Token Accounting: provider-reported token totals plus the converted “platform token” value used for quotas and billing transparency.

Operational Data

Diagnostics: request/response IDs, latency metrics, and failure reason codes for troubleshooting.
Security Signals: IP address, user agent, geographic hints (not precise location) used for fraud detection and rate limiting.
Consent-Free Analytics: We use Plausible Analytics for basic audience measurement. Plausible sets no cookies and accesses no device storage. It uses a daily-rotating hash of your IP address and user agent to count unique visitors; the hash key is deleted every 24 hours, making the data fully anonymous and not linkable to you. No persistent personal data is retained. This processing is based on legitimate interest under GDPR Article 6(1)(f) and does not require consent. Data collected includes: page views, referrer domain, country, browser family, operating system, device type, and UTM campaign parameters. Data is hosted in the EU (Hetzner, Germany) by Plausible Analytics. This analytics layer operates independently of the consent-gated analytics described below. Under GDPR Article 21, you have the right to object to this processing. To exercise this right, contact privacy@round-table.ai.
Consent-Gated Analytics: We use Google Analytics 4 (GA4) and Customer.io to understand marketing performance and measure conversions. In regions where consent is not legally required, we may process analytics data based on legitimate interest. In regions where opt-in consent is required (such as the EU, UK, and Canada), analytics processing begins only after you grant consent. GA4 sets first-party cookies (such as _ga) to assign a pseudonymous identifier. Customer.io sets cookies (such as _cioanonid) to track anonymous activity before signup and merge it with your account afterward. We also capture UTM parameters and click IDs (e.g., gclid, fbclid) to attribute signups to specific campaigns. When you withdraw consent, we immediately stop processing your data for consent-gated analytics purposes, reset Customer.io identity, and delete analytics cookies. Minimal identifiers may be retained for compliance and audit purposes, as permitted under GDPR Article 17(3)(b).
Bug Reporting Diagnostics: only when you submit a bug report and explicitly opt in—we capture up to the last 10 provider requests/responses for the affected conversation. These payloads are double-encrypted (per-user and server-held keys), retained for 30 days, and decrypted solely to create the GitHub issue you approve.

How We Use Your Information

Provide the product – render conversations, stream real-time responses, store transcripts, and enforce quotas.
Route AI traffic – deliver prompts to Anthropic, OpenAI, xAI, and Google based on the agents you target.
Maintain reliability – investigate errors, detect abuse, and keep offline-safe completions accurate if you close your browser.
Handle billing – manage Stripe subscriptions, plan changes, and invoices.
Improve the platform – analyze anonymized usage trends to prioritize features (for example, which agents are added most often).
Debug issues you report – when you opt into a bug report, we decrypt the selected provider logs in-memory, post them to GitHub along with your description, and then discard the plaintext.

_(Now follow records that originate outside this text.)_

/-- R356, R359–R366, R371, R426. -/
def Obligations.HostTraffic : Prop :=
  (∀ (s : State) (f off len : Nat), HostUp s f → f ≠ 0 → off < 63 * 2 ^ 30 → 0 < len → off % 64 + len ≤ 64 →
    (∀ a v, Admits s f off false a → s.homeRead {} (a / 64 * 64) = (v, false) → s.lostWords (a / 64 * 64) = 0 → ∃ u bs, exec (.hostInboundRead f off len) s = .next u ∧
      u.host.tlps = s.host.tlps ++ [.completion f bs false] ∧ bs.length = len ∧ (∀ j < len, bs[j]? = some (lineByte v (off % 64 + j))) ∧
      u.mem = s.mem ∧ u.ls = s.ls ∧ u.keeper = s.keeper) ∧
    ((∀ a, ¬ Admits s f off false a) → ∃ u bs, exec (.hostInboundRead f off len) s = .next u ∧ CountsOne s u ∧
      u.host.tlps = s.host.tlps ++ [.completion f bs false] ∧ bs = List.replicate len 0 ∧ u.mem = s.mem ∧ u.ls = s.ls)) ∧
  (∀ (s : State) (f off : Nat) (data : List Byte), HostUp s f → f ≠ 0 → off < 63 * 2 ^ 30 → data ≠ [] → off % 64 + data.length ≤ 64 →
    (∀ a n o, Admits s f off true a → s.target a = .ls n o → s.tableFree none a (a + data.length - 1) = true →
      s.rowBad n (o / 128) = 0 → ∃ u, exec (.hostInboundWrite f off data) s = .next u ∧
      OtherHalves s u n (o / 64) ∧ u.halfTag n (o / 64) = {} ∧ u.keeper = s.keeper ∧
      ∀ k < 64, lineByte (u.half n (o / 64)) k = if off % 64 ≤ k ∧ k < off % 64 + data.length then data.getD (k - off % 64) 0
        else if s.halfTag n (o / 64) = {} then lineByte (s.half n (o / 64)) k else 0) ∧
    ((∀ a, Admits s f off true a → s.tableFree none a (a + data.length - 1) = false) → ∃ u, exec (.hostInboundWrite f off data) s = .next u ∧ CountsOne s u ∧ u.mem = s.mem ∧ u.ls = s.ls)) ∧
  (∀ (s : State) (f c : Nat) (i : Fin 64) (v : Word), HostUp s f → f ≠ 0 → (s.func f).bound = some c →
    (∃ u, exec (.doorbell f i 8 v) s = .next u ∧ u = { s with funcs := u.funcs, hwSet := u.hwSet, hwAt := u.hwAt } ∧
      (∀ g, g ≠ f → u.func g = s.func g) ∧
      u.func f = { s.func f with doorbell := (u.func f).doorbell, dbPend := (s.func f).dbPend ||| BitVec.ofNat 64 (2 ^ i.val) } ∧
      ∀ k, Map.get 0 (u.func f).doorbell k = if k = i.val then v else Map.get 0 (s.func f).doorbell k) ∧
    ∀ size, size ≠ 8 → ∃ u, exec (.doorbell f i size v) s = .next u ∧ CountsOne s u ∧ u.funcs = s.funcs) ∧
  (∀ (s : State) (t : Tid) (f c : Nat) (v : Word), s.clocksOn = true → 0 < f → f < 32 → (s.func f).bound = some c →
    (s.core (coreOf t)).member = some c → let n := v.toNat % 2048
    (s.hwAt ≠ s.clk.ccycle →
      exec (.dbPendClear (.thread t) f v) s = .next (s.modFunc f fun x => { x with dbPend := x.dbPend &&& ~~~ v })) ∧
    (s.hwAt = s.clk.ccycle → ∃ u, exec (.dbPendClear (.thread t) f v) s = .next u ∧ u = { s with funcs := u.funcs } ∧
      (∀ g, g ≠ f → u.func g = s.func g) ∧ ∀ i : Fin 64, (u.func f).dbPend.getLsbD i =
        ((s.func f).dbPend.getLsbD i && (!v.getLsbD i || s.hwSet.contains (.doorbell f i)))) ∧
    ((s.func f).vectors ≤ n → ∃ u, exec (.msixSend t f v) s = .next u ∧ CountsRefusal s u t 5 (BitVec.ofNat 64 (0xF000800002000 + 0x20000 * f)) ∧
      u.host = s.host) ∧
    (n < (s.func f).vectors → ((s.func f).msixEnable = false ∨ (s.func f).busMaster = false) → exec (.msixSend t f v) s = .next s) ∧
    (n < (s.func f).vectors → (s.func f).msixEnable = true → (s.func f).busMaster = true →
      let e := Map.get 0 (s.func f).msixTable n
      ((s.func f).msixMask = true ∨ e.getLsbD 96 = true → ∃ u, exec (.msixSend t f v) s = .next u ∧ u.host = s.host ∧
        Map.get false (u.func f).msixPba n = true) ∧
      ((s.func f).msixMask = false → e.getLsbD 96 = false → s.host.linkUp = true → s.ideLost f (e.toNat % 2 ^ 64) = false →
        exec (.msixSend t f v) s = .next { s with host := { s.host with tlps := s.host.tlps ++ [.msix f n e] } }))) ∧
  (∀ (s : State) (tag : Nat) (data : Line) (r : HostRead) (p : Packet), s.host.reads.find? (fun r => r.tag == tag) = some r → r.pkt = some p →
    (s.clocksOn = true → s.host.linkUp = true → (∀ c, ReadFor s r c → ∀ q ∈ s.funcs, q.2.bound = some c → q.2.flr = false) →
      ∃ u, exec (.hostCompletion tag data) s = .next u ∧ BridgeOnly s u ∧ Answers s u nodeHost p .rdata data ∧
        u.host = { s.host with reads := s.host.reads.filter fun x => x.tag != tag }) ∧
    (s.clocksOn = true → s.host.timeoutOff = true ∨ (∀ x ∈ s.host.reads, x.tag = tag → s.fab < x.since + s.host.timeoutFab) →
      exec (.completionTimeout tag) s = .next s) ∧
    ∀ i e, i = Instr.completionTimeout tag ∧ e = AerErr.completionTimeout ∧ s.clocksOn = true ∧ s.host.timeoutOff = false ∧
        r.since + s.host.timeoutFab ≤ s.fab ∨
        i = .poisonedCompletion tag ∧ e = .poisonedTlp ∧ s.clocksOn = true ∧ s.host.linkUp = true →
      ∃ u, exec i s = .next u ∧ Answers s u nodeHost p .rdata 0 ∧
        u.host = { s.host with reads := s.host.reads.filter (fun x => x.tag != tag), aer := s.host.aer ++ [(r.func, e)] } ∧
        Reports s u 12 (fun c => c < 32 ∧ ReadFor s r c) nodeHost false 0) ∧
  (∀ (s : State), s.clocksOn = true → s.host.linkUp = true →
    (∀ tag data, (∀ r ∈ s.host.reads, r.tag ≠ tag) → exec (.hostCompletion tag data) s = exec .unexpectedCompletion s) ∧
    exec .unexpectedCompletion s = .next { s with host := { s.host with aer := s.host.aer ++ [(0, .unexpectedCompletion)] } } ∧
    (∀ f < 32, exec (.unsupportedRequest f) s = .next { s with host := { s.host with aer := s.host.aer ++ [(f, .unsupportedRequest)] } }) ∧
    (∀ f off, HostUp s f → off < 2 ^ 36 → exec (.poisonedWrite f off) s =
      .next { s with host := { s.host with aer := s.host.aer ++ [(f, .poisonedTlp)] } }) ∧
    (s.inb nodeHost = [] → s.host.reads ≠ [] → ∃ u, exec .bridgeInternalError s = .next u ∧ EndsReads s u (fun _ => True) ∧
      u.host.aer = s.host.aer ++ [(0, .internalError)] ∧ Reports s u 12 (fun c => c < 32 ∧ ∃ r ∈ s.host.reads, ReadFor s r c) nodeHost false 0)) ∧
  (∀ (s : State) (a n : Nat), s.clocksOn = true → s.host.pf0Fetch = some (a, n) →
    let k := min 64 (s.host.pf0Tokens + (s.fab - s.host.pf0At) * 5 / 352)
    let h := ((s.func 0).hwhost.toNat + (a - (s.func 0).hwbase.toNat)) % 2 ^ 64
    (k = 0 ∨ s.chart.busy = some .load ∧ s.chart.flr ≠ none → exec .pf0RateRelease s = .next s) ∧
    (0 < k → s.chart.busy ≠ some .load ∨ s.chart.flr = none → (s.func 0).hwHolds a = true → (s.func 0).busMaster = true →
      s.host.linkUp = true → s.ideLost 0 (h / 64 * 64) = false → ∃ u, exec .pf0RateRelease s = .next u ∧ u = { s with host := { s.host with
        pf0Fetch := if n ≤ 1 then none else some (a + 64, n - 1), pf0Tokens := k - 1, pf0At := u.host.pf0At
        nextTag := (s.host.nextTag + 1) % 16384, tlps := s.host.tlps ++ [.memRead 0 s.host.nextTag (h / 64 * 64)]
        reads := s.host.reads ++ [{ tag := s.host.nextTag, func := 0, pkt := none, line := s.host.pf0Lines - n, since := s.fab, addr := h }] } } ∧
        (k = 64 → u.host.pf0At = s.fab))) ∧
  (∀ (s : State) (i f a : Nat) (p : Packet), s.clocksOn = true → s.host.linkUp = true → s.ideLost f (a / 64 * 64) = false →
    (s.inb nodeHost)[i]? = some p → p.control = false → p.host = some (f, a) → p.typ = .wr → ∃ u, exec (.wrAtHome nodeHost i 0) s = .next u ∧
      u.inb nodeHost = dropAt (s.inb nodeHost) i ∧ Answers s u nodeHost p .wack 0 ∧
      u.host = { s.host with tlps := s.host.tlps ++ [.memWrite f (a / 64 * 64) p.first p.last p.data] }) ∧
  ∀ (s : State) (f : Nat) (fld : ConfigField) (v : Word), s.clocksOn = true → s.host.linkUp = true → f < 32 → f = 0 ∨ s.host.vfEnable = true → s.ideBroken f = false →
    (s.host.ready = false → exec (.configurationRequest f fld v) s =
      .next { s with host := { s.host with tlps := s.host.tlps ++ [.configDone f true 0] } }) ∧
    (s.host.ready = true → ∃ u data, exec (.configurationRequest f fld v) s = .next u ∧ Tlp.configDone f false data ∈ u.host.tlps ∧
      (fld = .read → v = 0 → data = 65536 * (if f = 0 then 0x4E00 + BitVec.ofNat 64 s.member.dies else 0x4E80) + 0x1F3C) ∧
      (fld = .completionTimeout → f = 0 → u.host.timeoutRange = v.toNat % 16 ∧ u.host.timeoutOff = v.getLsbD 4) ∧
      (fld = .read → u.funcs = s.funcs ∧ u.host.vfEnable = s.host.vfEnable) ∧
      (fld = .busMaster → (s.func f).msixPba = [] → u.func f = { s.func f with busMaster := v.getLsbD 0 }) ∧
      (fld = .msixEnable → (s.func f).msixPba = [] → u.func f = { s.func f with msixEnable := v.getLsbD 0 }) ∧
      (fld = .msixMask → (s.func f).msixPba = [] → u.func f = { s.func f with msixMask := v.getLsbD 0 }) ∧
      (fld = .vfEnable → f = 0 → v.getLsbD 0 = true → u.host.vfEnable = true) ∧
      (fld = .powerState → f = 0 → u.host.d3hot = decide (v.toNat % 4 = 3)) ∧ ∀ g, g ≠ f → fld ≠ .vfEnable → u.func g = s.func g)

We never train models on your data or sell your information.

Data Sharing

AI Providers: prompts and relevant conversation slices are forwarded to Anthropic, OpenAI, xAI, or Google depending on the agents you @mention.
Payments: billing information is processed by Stripe.
Infrastructure vendors: AWS (CloudFront, S3, RDS/Aurora, Secrets Manager, WAF) hosts operational data. Plausible Analytics processes consent-free audience measurement data (EU-hosted, legitimate interest). Google Analytics 4 and Customer.io process consent-gated analytics data under the applicable legal basis for your region (consent or legitimate interest).
Bug tracking: when you submit a bug report, we post the details (including conversation snippets and optionally decrypted provider logs) to our public GitHub repository so engineers can triage the issue.

Every vendor is under contractually bound data-processing terms.

Storage & Security

Data at rest lives in encrypted AWS Aurora PostgreSQL clusters.
Provider API keys, Stripe secrets, and signing keys are stored in AWS Secrets Manager.
All traffic (web, WebSocket, API) is served via HTTPS and CloudFront with TLS 1.2+.
The application backend is protected by AWS WAF with managed threat rules and custom rate limits.
Conversation exports and compaction summaries inherit the same encryption and access controls as the source conversation.

Retention & Deletion

Conversation history persists until you delete the thread or close your account.
Billing records are kept for the period required by law (typically 7 years for US accounting rules).
Support logs and analytics data are retained for up to 12 months.
Bug-report diagnostics (encrypted provider logs and associated metadata) are automatically deleted 30 days after collection.
You can delete any conversation at any time from the product UI. Account-wide deletions can be requested by emailing privacy@round-table.ai.

Your Privacy Choices

You can manage your analytics and advertising preferences at any time using the "Your Privacy Choices" link in the website footer. This opens a modal where you can:

Enable or disable analytics tracking — controls whether GA4 and Customer.io collect data about your visits.
Enable or disable advertising and data sharing — controls whether analytics data may be shared with advertising partners. This option is only available when analytics tracking is enabled.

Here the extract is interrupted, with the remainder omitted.